Summary
Defence spending costs money. But not spending money on defence can cost even more money, if you're threatened by an aggressive neighbour.
Therefore the choice is not "guns versus butter", rather it is "guns versus no butter because the people with guns stole it".
(Does the one on the left look a bit like Elon Musk to you as well?)
Examples of guns-versus-butter thinking
Recently many people has suggested that it is wasteful to spend more money on defence. Some have used the guns versus butter analogy. Here are two examples:
(1) Michelle O’Neill, First Minister of Northern Ireland, recently said:
“..a time when public services are being cut…when we have endured 14 years of austerity…when winter fuel allowance is cut from old age pensioners…I would rather see money invested in public services than weapons of war.”
(2) In an article titled The Arms Industry is just going to make us poorer, Kevin Crane wrote:
[Starmer will] commit absolutely to the massive increases in what is euphemistically called ‘defence spending’: that is to say, diverting even more public money away from keeping ordinary people healthy, sheltered, educated and nourished and giving it to arms companies instead. This is obviously the new consensus across Europe, being backed by governments and political parties on both the right and left.
Threats from Putin and Trump
Right now, Putin is invading a European country, Ukraine, partly in order to seize its mineral wealth.
And Trump is also making threats:
against Ukraine which he expects to just hand over their minerals in return for nothing
against Canada, which he wants to annex and turn into the USA's 51st state,
against Greenland (which is part of Denmark) which he also wants to annex.
against Panama; Trump has said he will take the Panama Canal by force
So what form might coercion against the UK take? One possibility is that Trump might ask/coerce the UK to sign a trade deal that opens up the NHS to being plundered by the US healthcare industry. This is something he suggested in 2019:
Donald Trump has declared he wants the NHS to be on the table in any US-UK trade deal
And more recently in 2025:
Donald Trump has put the possibility of a long-awaited UK-US trade deal back on the table [...] Health Secretary Wes Streeting said [...] patients could be offered up for medical research.
(As an aside, am I the only one who read “offered up for medical research” and imagined it as “ritually sacrificed to appease angry gods”?)
The USA is also likely to make other proposals on trade that are very much slanted towards US interests and against UK interests. They’ve always done this to some extent, because US foreign and trade policy is controlled by commercial interests, but under Trump are likely to do it a lot more.
Furthermore, if Putin succeeds it controlling large parts of eastern Europe, him and Trump together may well control the supply of certain raw materials, which could also be used as leverage to coerce Britain and other European countries into signing unfavourable trade treaties.

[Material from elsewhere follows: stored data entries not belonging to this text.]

/-- R268, R310: where an access of a block transfer aborts, the words below it have been transferred and no other; an
LDM has not loaded r15 and leaves the base its old value if it is in the list; a base written back is as `ABORT_BASE`
says; and Data Abort is taken. In the last two words of the address space the link value `pc + 8` is taken modulo 2^32,
which the model deduced (log 12). -/
def Obligations.BlockDataAbort : Prop :=
  ∀ (bm : BlockMode) (s : State) (m : Mode) (c : Cond) (wb : Bool) (rn : Reg) (list : BitVec 16) (j : Nat),
    Passes s m c → isAligned (s.rd m rn) 4 = true →
    let b := s.rd m rn
    let n := listSize list
    let start := blockStart bm b n
    let base := if wb = true ∧ s.params.abortBase = .updated then blockWriteBack bm b n else b
    start.toNat + 4 * n ≤ 2 ^ 32 → j < n →
    (ldmMisuse wb rn list = false → BlockAccessible s .read start j → s.aborts .read (wordAt start j) .word = true →
      ∃ u t, exec (ldm bm c wb rn list) s = .next t ∧ Entered u t .dataAbort ∧
        (∀ r, r ≠ .r15 → r ≠ rn → inList list r = true → rankIn list r < j →
          (u.rd m r).toNat = numberAt s (wordAt start (rankIn list r)).toNat 4) ∧
        (∀ r, r ≠ .r15 → r ≠ rn → inList list r = false ∨ j ≤ rankIn list r → u.rd m r = s.rd m r) ∧
        u.rd m rn = base ∧ (∀ p, (∀ r, physReg r m ≠ some p) → u.regs.read p = s.regs.read p) ∧
        u.pc = s.pc ∧ u.cpsr = s.cpsr ∧ SameRest s u) ∧
    (stmMisuse wb rn list = false → s.memOk = true → BlockAccessible s .write start j →
      s.aborts .write (wordAt start j) .word = true →
      ∃ u t, exec (stm bm c wb rn list) s = .next t ∧ Entered u t .dataAbort ∧
        (∀ r, inList list r = true → rankIn list r < j → ∀ i < 4,
          u.mem.read (start.toNat + 4 * rankIn list r + i) = storedByte s (storedValue s m r) 4 i) ∧
        (∀ x, ¬ (start.toNat ≤ x ∧ x < start.toNat + 4 * j) → u.mem.read x = s.mem.read x) ∧
        Writes s u m rn base ∧ u.pc = s.pc ∧ u.cpsr = s.cpsr ∧ u.spsr = s.spsr ∧ u.draws = s.draws ∧
        SameInputs s u)

/-- R278, which the spec marks as its own inference from R261 and R262: an STM with write-back and then the LDM of the
opposite mode with the same list restore every register, the base among them: STMDB and LDMIA, STMIA and LDMDB, STMIB
and LDMDA, STMDA and LDMIB. -/
def Obligations.PushPopInverse : Prop :=
  ∀ (bm back : BlockMode) (s : State) (m : Mode) (c : Cond) (rn : Reg) (list : BitVec 16),
    (bm, back) ∈ [(BlockMode.db, BlockMode.ia), (.ia, .db), (.ib, .da), (.da, .ib)] →
    Passes s m c → ldmMisuse true rn list = false → isAligned (s.rd m rn) 4 = true → s.memOk = true →
    s.pc.toNat + 8 < 2 ^ 32 →
    let n := listSize list
    let start := blockStart bm (s.rd m rn) n
    BlockAccessible s .write start n → BlockAccessible s .read start n →
    ∃ t u, exec (stm bm c true rn list) s = .next t ∧ exec (ldm back c true rn list) t = .next u ∧
      SameRegs s u ∧ u.cpsr = s.cpsr ∧ u.spsr = s.spsr ∧ u.mem = t.mem ∧
      (inList list .r15 = false → u.pc = s.pc + 8)

/-! ### PSR transfers -/

/-- R287, R43: MRS copies all 32 bits of the `cpsr` in any mode, or of the `spsr` of the current mode where it has one,
to a register, and changes nothing else but the pc. -/
def Obligations.MrsReads : Prop :=
  ∀ (s : State) (m : Mode) (c : Cond) (rd : Reg), Passes s m c → Room s → rd ≠ .r15 →
    (∃ t, exec (.mrs c false rd) s = .next t ∧ Writes s t m rd s.cpsr ∧ t.pc = s.pc + 4 ∧ t.cpsr = s.cpsr ∧
      SameRest s t) ∧
    (∀ v, s.spsr.read m = some v →
      ∃ t, exec (.mrs c true rd) s = .next t ∧ Writes s t m rd v ∧ t.pc = s.pc + 4 ∧ t.cpsr = s.cpsr ∧
        SameRest s t)

/-- R288, R286, R290, R291: in a privileged mode both forms of MSR to the `cpsr` replace the bytes that the field mask
names by those of the operand, where the result changes no reserved bit, sets no T and names a legal mode, and are
refused where it does not; nothing else changes but the pc. -/
def Obligations.MsrPrivileged : Prop :=
  ∀ (s : State) (m : Mode) (c : Cond) (fields : BitVec 4) (rm : Reg) (rot : BitVec 4) (imm8 : BitVec 8) (new : Word),
    Passes s m c → Room s → m ≠ .user →
    let wanted (i : Instr) (operand : Word) : Prop :=
      (∀ k < 32, new.getLsbD k = if fields.getLsbD (k / 8) then operand.getLsbD k else s.cpsr.getLsbD k) →
      if new.extractLsb' 8 20 = s.cpsr.extractLsb' 8 20 ∧ psrT new = false ∧ psrMode new ≠ none then
        ∃ t, exec i s = .next t ∧ t.cpsr = new ∧ t.pc = s.pc + 4 ∧ SameRegs s t ∧ SameRest s t
      else ∃ r, exec i s = .refused r
    (rm ≠ .r15 → wanted (.msrReg c false fields rm) (s.rd m rm)) ∧
    wanted (.msrImm c false fields rot imm8) (rotatedImm rot imm8)

/-- R288, R43, R290: in User mode both forms of MSR to the `cpsr` change N, Z, C and V at most, and those only with the
`f` field; the other fields are silently ignored, so that a mask without `f` changes nothing but the pc. An `f` byte
that would change bits 27:24 is refused. -/
def Obligations.MsrUser : Prop :=
  ∀ (s : State) (c : Cond) (fields : BitVec 4) (rm : Reg) (rot : BitVec 4) (imm8 : BitVec 8),
    Passes s .user c → Room s → psrT s.cpsr = false →
    let wanted (i : Instr) (operand : Word) : Prop :=
      (fields.getLsbD 3 = false →
        ∃ t, exec i s = .next t ∧ t.cpsr = s.cpsr ∧ t.pc = s.pc + 4 ∧ SameRegs s t ∧ SameRest s t) ∧
      (fields.getLsbD 3 = true → operand.extractLsb' 24 4 = s.cpsr.extractLsb' 24 4 →
        ∃ t, exec i s = .next t ∧
          Flags t (operand.getLsbD 31) (operand.getLsbD 30) (operand.getLsbD 29) (operand.getLsbD 28) ∧
          SameControl s t ∧ t.pc = s.pc + 4 ∧ SameRegs s t ∧ SameRest s t) ∧
      (fields.getLsbD 3 = true → operand.extractLsb' 24 4 ≠ s.cpsr.extractLsb' 24 4 →
        exec i s = .refused .wouldChangeReserved)
    (rm ≠ .r15 → wanted (.msrReg c false fields rm) (s.rd .user rm)) ∧
    wanted (.msrImm c false fields rot imm8) (rotatedImm rot imm8)

/-- R289, R40, R290, R291: in a mode with an `spsr` both forms of MSR to it replace the bytes that the field mask names,
whatever they are, and change nothing else but the pc. -/
def Obligations.MsrSpsr : Prop :=
  ∀ (s : State) (m : Mode) (c : Cond) (fields : BitVec 4) (rm : Reg) (rot : BitVec 4) (imm8 : BitVec 8) (old : Word),
    Passes s m c → Room s → s.spsr.read m = some old →
    let wanted (i : Instr) (operand : Word) : Prop :=
      ∃ t new, exec i s = .next t ∧
        (∀ k < 32, new.getLsbD k = if fields.getLsbD (k / 8) then operand.getLsbD k else old.getLsbD k) ∧
        (∀ m', t.spsr.read m' = if m' = m then some new else s.spsr.read m') ∧
        t.cpsr = s.cpsr ∧ t.pc = s.pc + 4 ∧ SameRegs s t ∧ SameMemory s t ∧ t.draws = s.draws ∧ SameInputs s t
    (rm ≠ .r15 → wanted (.msrReg c true fields rm) (s.rd m rm)) ∧
    wanted (.msrImm c true fields rot imm8) (rotatedImm rot imm8)

/-- R285, R287, R290, R292: MRS to r15 and MSR from r15 are refused, and so are MRS and both forms of MSR of the `spsr`
in User and System mode. -/
def Obligations.PsrTransferRefusals : Prop :=
  ∀ (s : State) (m : Mode) (c : Cond) (spsr : Bool) (fields rot : BitVec 4) (imm8 : BitVec 8) (r : Reg),
    Passes s m c →
    exec (.mrs c spsr .r15) s = .refused .psrTransferOfPc ∧
    exec (.msrReg c spsr fields .r15) s = .refused .psrTransferOfPc ∧
    (m = .user ∨ m = .system → r ≠ .r15 →
      exec (.mrs c true r) s = .refused .noSpsr ∧ exec (.msrReg c true fields r) s = .refused .noSpsr ∧
      exec (.msrImm c true fields rot imm8) s = .refused .noSpsr)

/-! ### Exceptions -/

/-- R306: the entry procedure, for each of the six exceptions. R306 does not say what the link value is past the top of
the address space, for Data Abort in the last two words and for the others in the last: it is taken modulo 2^32, which
the model deduced (log 12). -/
def Obligations.EntryTable : Prop := ∀ (s : State) (e : Exc), Entered s (s.raise e) e

/-- R280, R308: SWI takes the Software Interrupt exception whatever its number: `r14_svc`, `spsr_svc`, Supervisor
mode, IRQ masked, F as it was, the pc at vector 0x08; the flags and the User registers stay. In the last word of the
address space the link value `pc + 4` is taken modulo 2^32, which the model deduced (log 12). -/
def Obligations.SoftwareInterrupt : Prop :=
  ∀ (s : State) (m : Mode) (c : Cond) (number : BitVec 24), Passes s m c →
    ∃ t, exec (.swi c number) s = .next t ∧ t.regs.r14_svc = s.pc + 4 ∧ t.spsr.svc = s.cpsr ∧
      t.mode = some .supervisor ∧ psrI t.cpsr = true ∧ psrF t.cpsr = psrF s.cpsr ∧
      t.pc = s.params.vectorBase.addr + 0x08 ∧
      Flags t (psrN s.cpsr) (psrZ s.cpsr) (psrC s.cpsr) (psrV s.cpsr) ∧ Entered s t .softwareInterrupt

/-- R311 to R315: a step takes FIQ where its line is high and F is 0; otherwise IRQ where its line is high and I is 0;
before anything is fetched. A masked or absent request is not taken. In the last word of the address space the link
value `pc + 4` is taken modulo 2^32, which the model deduced (log 12). -/
def Obligations.InterruptsTaken : Prop :=
  ∀ s : State,
    (s.env.fiqLine = true → psrF s.cpsr = false → ∃ u, step s = .next u.tick ∧ Entered s u .fiq) ∧
    ((s.env.fiqLine = false ∨ psrF s.cpsr = true) → s.env.irqLine = true → psrI s.cpsr = false →
      ∃ u, step s = .next u.tick ∧ Entered s u .irq) ∧
    ((s.env.fiqLine = false ∨ psrF s.cpsr = true) → (s.env.irqLine = false ∨ psrI s.cpsr = true) →
      s.interrupt = none)

/-- R309, R313: with no interrupt due, ARM state, an aligned pc and a legal mode, a fetch that aborts takes Prefetch
Abort and nothing of the instruction happens. In the last word of the address space the link value `pc + 4` is taken
modulo 2^32, which the model deduced (log 12). -/
def Obligations.PrefetchAbort : Prop :=
  ∀ s : State, s.interrupt = none → s.legal = true → s.aborts .fetch s.pc .word = true →
    ∃ u, step s = .next u.tick ∧ Entered s u .prefetchAbort

/-- R316, R303: from the first instruction of a handler, the return instruction that R316 gives for the exception
restores the `cpsr` and every register but the handler's r14, and resumes where the table says. After a SWI or an
undefined word at 0xFFFFFFFC that is address 0, because the link value is taken modulo 2^32, which the model deduced
(log 12); the rules do not say where such a return goes. -/
def Obligations.ReturnUndoesEntry : Prop :=
  ∀ (s : State) (e : Exc), s.legal = true →
    let back (w : Word) (resume : Word) : Prop :=
      ∃ i t, decode w = .instr i ∧ exec i (s.raise e) = .next t ∧ t.cpsr = s.cpsr ∧ t.pc = resume ∧
        (∀ p, p ≠ (entryRow e).2.2.1 → t.regs.read p = s.regs.read p) ∧ SameMemory s t
    match e with
    | .softwareInterrupt | .undefinedInstruction => back 0xE1B0F00E (s.pc + 4)
    | .irq | .fiq | .prefetchAbort => back 0xE25EF004 s.pc
    | .dataAbort => back 0xE25EF008 s.pc

/-! ### The machine -/

/-- R48, R350, R305: the values that the spec gives for reset, under every choice of the parameters: the pc at the Reset
vector, Supervisor mode, ARM state, IRQ and FIQ masked, the reserved bits 0, memory the launch image. `State.reset` is
the one with the parameters that log 4 names (the model's choice where R8 gives no default), an image that lists nothing
(log 2) and a quiet environment. -/
def Obligations.ResetState : Prop :=
  ∀ (p : Params) (image : Memory) (env : Env) (toCome : List Env),
    let s := State.resetFor p image env toCome
    s.pc = p.vectorBase.addr ∧ s.mode = some .supervisor ∧ psrI s.cpsr = true ∧ psrF s.cpsr = true ∧
    psrT s.cpsr = false ∧ psrJ s.cpsr = false ∧ s.cpsr.extractLsb' 8 20 = 0 ∧ s.mem = image ∧ s.params = p ∧
    s.interrupt = none ∧ State.reset = State.resetFor Params.default [] Env.quiet []

/-- R28, R42, R49: the state after reset is legal, and its memory is in canonical form (the form is the model's own). -/
def Obligations.ResetInvariants : Prop := State.reset.legal = true ∧ State.reset.memOk = true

European defence is British defence and vice versa
This last example suggests that the UK shouldn't think purely of itself in terms of defence but as the whole of Europe acting as a whole unit with collective defence. This includes the EU countries and the UK, and also Norway, Iceland and Turkey.
As well as Europe, we should also allow other interested countries to join our defensive alliance. I've already mentioned Canada and Panama, both of which speak European languages and are therefore culturally European. Other countries that might be interested include Australia (which UK is collaborating with to build submarines) and Japan (which UK is collaborating with to build next-generation fighter aircraft).
In general, the bigger and stronger a defensive alliance, the less likely it is that coercion will be used against it.
Conclusion
In a dangerous worldwide security environment, it may well make sense and save money in the long term for a country to spend more on defence, because if it doesn't it may end up paying a lot more if a rival decides to take its wealth by force or economic coercion.
I believe this is true of the UK right now; therefore the UK should spend more on defence. It should also seek allies, most of which will be in Europe.
Prime Minister Keir Starmer is planning to raise defence spending from the current 2.3% of GDP to 3.0% of GDP. That extra 0.7% is a lot less than we'll end up paying if Putin and Trump have their way with us. (And in any case 3% isn’t very much, historically speaking — it was 5% as late as 1983, and in the 1960s exceeded 6%).
As well as increasing defence spending, Starmer should look to co-operating with other European countries closely, by rejoining the EU (which would save money by boosting the economy) and by forming/joining a European Military Alliance.
Olive oil is better than butter anyway, it is cruelty-free and better for your health.